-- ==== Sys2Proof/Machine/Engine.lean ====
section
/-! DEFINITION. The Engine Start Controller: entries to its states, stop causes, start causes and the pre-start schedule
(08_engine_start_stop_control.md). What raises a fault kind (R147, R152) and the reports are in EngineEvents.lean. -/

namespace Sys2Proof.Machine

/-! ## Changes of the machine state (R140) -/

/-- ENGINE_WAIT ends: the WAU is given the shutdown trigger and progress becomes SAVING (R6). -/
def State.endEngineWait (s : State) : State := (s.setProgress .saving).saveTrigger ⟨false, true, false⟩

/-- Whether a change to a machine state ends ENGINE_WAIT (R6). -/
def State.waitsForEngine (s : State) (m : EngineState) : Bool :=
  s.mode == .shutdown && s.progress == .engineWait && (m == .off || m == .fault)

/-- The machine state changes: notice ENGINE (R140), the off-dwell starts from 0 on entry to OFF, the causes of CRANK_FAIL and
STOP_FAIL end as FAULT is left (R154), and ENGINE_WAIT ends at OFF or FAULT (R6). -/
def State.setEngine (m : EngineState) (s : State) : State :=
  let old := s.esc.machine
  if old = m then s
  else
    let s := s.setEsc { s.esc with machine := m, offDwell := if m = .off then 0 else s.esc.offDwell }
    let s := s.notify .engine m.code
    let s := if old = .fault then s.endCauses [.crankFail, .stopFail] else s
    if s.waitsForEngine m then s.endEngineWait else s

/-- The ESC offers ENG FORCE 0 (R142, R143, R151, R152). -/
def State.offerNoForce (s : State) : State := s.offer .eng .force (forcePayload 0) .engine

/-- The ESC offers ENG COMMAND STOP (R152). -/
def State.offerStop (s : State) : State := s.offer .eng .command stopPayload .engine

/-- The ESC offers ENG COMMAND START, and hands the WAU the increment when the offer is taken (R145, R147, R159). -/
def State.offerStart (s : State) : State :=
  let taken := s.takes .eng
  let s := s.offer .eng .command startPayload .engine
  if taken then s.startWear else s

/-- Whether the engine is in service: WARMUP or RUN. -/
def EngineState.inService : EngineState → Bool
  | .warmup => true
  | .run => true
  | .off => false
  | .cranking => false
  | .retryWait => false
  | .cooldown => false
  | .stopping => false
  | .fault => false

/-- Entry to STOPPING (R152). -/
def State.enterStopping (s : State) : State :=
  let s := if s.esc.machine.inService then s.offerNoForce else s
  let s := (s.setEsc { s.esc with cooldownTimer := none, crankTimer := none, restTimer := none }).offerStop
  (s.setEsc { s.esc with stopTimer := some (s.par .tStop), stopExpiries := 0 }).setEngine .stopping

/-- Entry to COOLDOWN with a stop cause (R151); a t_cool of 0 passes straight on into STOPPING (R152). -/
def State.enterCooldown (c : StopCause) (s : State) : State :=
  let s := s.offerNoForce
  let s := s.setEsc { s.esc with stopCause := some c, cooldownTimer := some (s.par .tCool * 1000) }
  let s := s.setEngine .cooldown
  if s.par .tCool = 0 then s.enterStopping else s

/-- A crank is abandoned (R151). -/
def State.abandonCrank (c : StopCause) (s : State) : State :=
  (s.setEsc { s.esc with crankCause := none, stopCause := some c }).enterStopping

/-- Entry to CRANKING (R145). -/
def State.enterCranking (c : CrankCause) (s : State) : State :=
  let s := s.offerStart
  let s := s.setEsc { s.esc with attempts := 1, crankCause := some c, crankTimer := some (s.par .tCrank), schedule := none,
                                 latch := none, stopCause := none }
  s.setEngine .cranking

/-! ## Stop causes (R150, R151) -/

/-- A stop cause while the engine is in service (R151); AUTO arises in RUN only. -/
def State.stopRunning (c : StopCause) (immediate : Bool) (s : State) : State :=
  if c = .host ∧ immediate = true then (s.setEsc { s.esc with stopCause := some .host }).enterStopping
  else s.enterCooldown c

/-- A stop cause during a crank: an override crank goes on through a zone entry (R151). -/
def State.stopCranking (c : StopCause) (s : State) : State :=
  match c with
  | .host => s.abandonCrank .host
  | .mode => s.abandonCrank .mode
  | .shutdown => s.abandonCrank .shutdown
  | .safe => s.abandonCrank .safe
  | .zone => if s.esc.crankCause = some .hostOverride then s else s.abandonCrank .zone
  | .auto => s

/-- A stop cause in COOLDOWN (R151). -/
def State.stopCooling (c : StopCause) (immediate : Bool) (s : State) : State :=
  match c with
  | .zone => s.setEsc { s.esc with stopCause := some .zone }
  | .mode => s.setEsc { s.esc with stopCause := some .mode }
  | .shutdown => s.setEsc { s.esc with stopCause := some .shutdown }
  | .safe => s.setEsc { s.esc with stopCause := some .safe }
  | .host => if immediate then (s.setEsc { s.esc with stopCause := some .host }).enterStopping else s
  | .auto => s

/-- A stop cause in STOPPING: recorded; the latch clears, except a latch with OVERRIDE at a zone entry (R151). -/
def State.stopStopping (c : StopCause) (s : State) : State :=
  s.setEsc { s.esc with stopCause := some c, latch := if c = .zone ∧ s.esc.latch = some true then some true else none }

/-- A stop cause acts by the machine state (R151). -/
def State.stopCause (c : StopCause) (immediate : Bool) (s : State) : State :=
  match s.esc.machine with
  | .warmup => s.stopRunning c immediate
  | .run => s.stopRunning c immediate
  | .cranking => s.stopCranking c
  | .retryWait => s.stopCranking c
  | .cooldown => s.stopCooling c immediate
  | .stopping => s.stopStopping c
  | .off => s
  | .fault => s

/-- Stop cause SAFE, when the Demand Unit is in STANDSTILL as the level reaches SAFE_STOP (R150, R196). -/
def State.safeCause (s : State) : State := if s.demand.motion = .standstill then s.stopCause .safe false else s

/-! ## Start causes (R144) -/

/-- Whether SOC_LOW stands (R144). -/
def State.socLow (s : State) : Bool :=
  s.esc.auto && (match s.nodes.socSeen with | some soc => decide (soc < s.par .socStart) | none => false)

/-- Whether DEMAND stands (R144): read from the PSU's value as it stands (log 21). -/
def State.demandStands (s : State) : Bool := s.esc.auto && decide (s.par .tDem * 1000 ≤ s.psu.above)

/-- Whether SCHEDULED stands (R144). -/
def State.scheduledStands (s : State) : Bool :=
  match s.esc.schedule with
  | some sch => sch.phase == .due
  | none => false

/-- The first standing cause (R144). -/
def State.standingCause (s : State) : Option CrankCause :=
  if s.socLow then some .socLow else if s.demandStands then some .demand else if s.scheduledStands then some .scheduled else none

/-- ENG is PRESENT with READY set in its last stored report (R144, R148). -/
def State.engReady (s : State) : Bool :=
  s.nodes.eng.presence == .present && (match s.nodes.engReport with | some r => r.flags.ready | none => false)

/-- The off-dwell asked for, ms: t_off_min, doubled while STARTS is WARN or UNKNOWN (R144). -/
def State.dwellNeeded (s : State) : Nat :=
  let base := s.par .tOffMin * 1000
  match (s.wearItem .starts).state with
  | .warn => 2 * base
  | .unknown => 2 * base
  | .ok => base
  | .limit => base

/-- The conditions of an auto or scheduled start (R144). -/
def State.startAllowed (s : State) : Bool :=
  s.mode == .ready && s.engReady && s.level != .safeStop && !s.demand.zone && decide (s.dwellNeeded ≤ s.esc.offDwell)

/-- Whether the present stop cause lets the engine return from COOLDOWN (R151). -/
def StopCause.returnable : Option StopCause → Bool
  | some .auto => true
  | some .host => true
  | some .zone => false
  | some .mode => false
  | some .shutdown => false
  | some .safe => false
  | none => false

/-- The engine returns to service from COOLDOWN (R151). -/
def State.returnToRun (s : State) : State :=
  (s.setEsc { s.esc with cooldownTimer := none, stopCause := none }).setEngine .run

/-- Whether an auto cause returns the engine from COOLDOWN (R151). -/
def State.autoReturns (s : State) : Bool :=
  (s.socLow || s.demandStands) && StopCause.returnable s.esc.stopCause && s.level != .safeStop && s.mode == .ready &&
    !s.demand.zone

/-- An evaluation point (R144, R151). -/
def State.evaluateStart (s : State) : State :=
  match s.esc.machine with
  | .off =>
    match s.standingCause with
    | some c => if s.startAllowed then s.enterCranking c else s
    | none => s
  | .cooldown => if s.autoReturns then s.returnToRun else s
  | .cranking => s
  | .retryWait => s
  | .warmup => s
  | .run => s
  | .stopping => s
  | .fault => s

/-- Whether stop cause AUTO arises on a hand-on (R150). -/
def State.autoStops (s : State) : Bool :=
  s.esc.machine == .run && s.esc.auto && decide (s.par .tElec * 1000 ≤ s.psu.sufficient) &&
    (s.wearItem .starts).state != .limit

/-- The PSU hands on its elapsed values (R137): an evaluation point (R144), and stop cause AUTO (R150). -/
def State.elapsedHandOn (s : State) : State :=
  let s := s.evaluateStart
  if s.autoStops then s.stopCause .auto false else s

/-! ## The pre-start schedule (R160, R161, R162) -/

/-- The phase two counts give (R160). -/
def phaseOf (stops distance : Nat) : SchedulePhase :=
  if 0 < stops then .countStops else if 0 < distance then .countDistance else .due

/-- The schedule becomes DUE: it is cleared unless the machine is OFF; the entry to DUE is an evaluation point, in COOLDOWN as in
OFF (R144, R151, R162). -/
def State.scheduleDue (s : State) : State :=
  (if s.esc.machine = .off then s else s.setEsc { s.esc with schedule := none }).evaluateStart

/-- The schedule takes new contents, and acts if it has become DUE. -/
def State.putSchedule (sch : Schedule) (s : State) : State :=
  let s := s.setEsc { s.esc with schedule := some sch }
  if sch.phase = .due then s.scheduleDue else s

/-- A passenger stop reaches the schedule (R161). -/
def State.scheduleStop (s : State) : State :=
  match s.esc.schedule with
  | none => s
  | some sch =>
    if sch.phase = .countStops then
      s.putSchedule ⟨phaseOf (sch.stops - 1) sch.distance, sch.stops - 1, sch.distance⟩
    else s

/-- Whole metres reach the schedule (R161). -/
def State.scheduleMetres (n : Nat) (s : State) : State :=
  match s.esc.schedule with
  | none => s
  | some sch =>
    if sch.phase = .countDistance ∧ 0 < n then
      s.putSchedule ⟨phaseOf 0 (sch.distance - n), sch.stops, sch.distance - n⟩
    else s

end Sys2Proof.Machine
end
━━━━━━
• Task description
Copy the lines of the entries above that mention "reaches".

• Output below
/-- Stop cause SAFE, when the Demand Unit is in STANDSTILL as the level reaches SAFE_STOP (R150, R196). -/
/-- A passenger stop reaches the schedule (R161). -/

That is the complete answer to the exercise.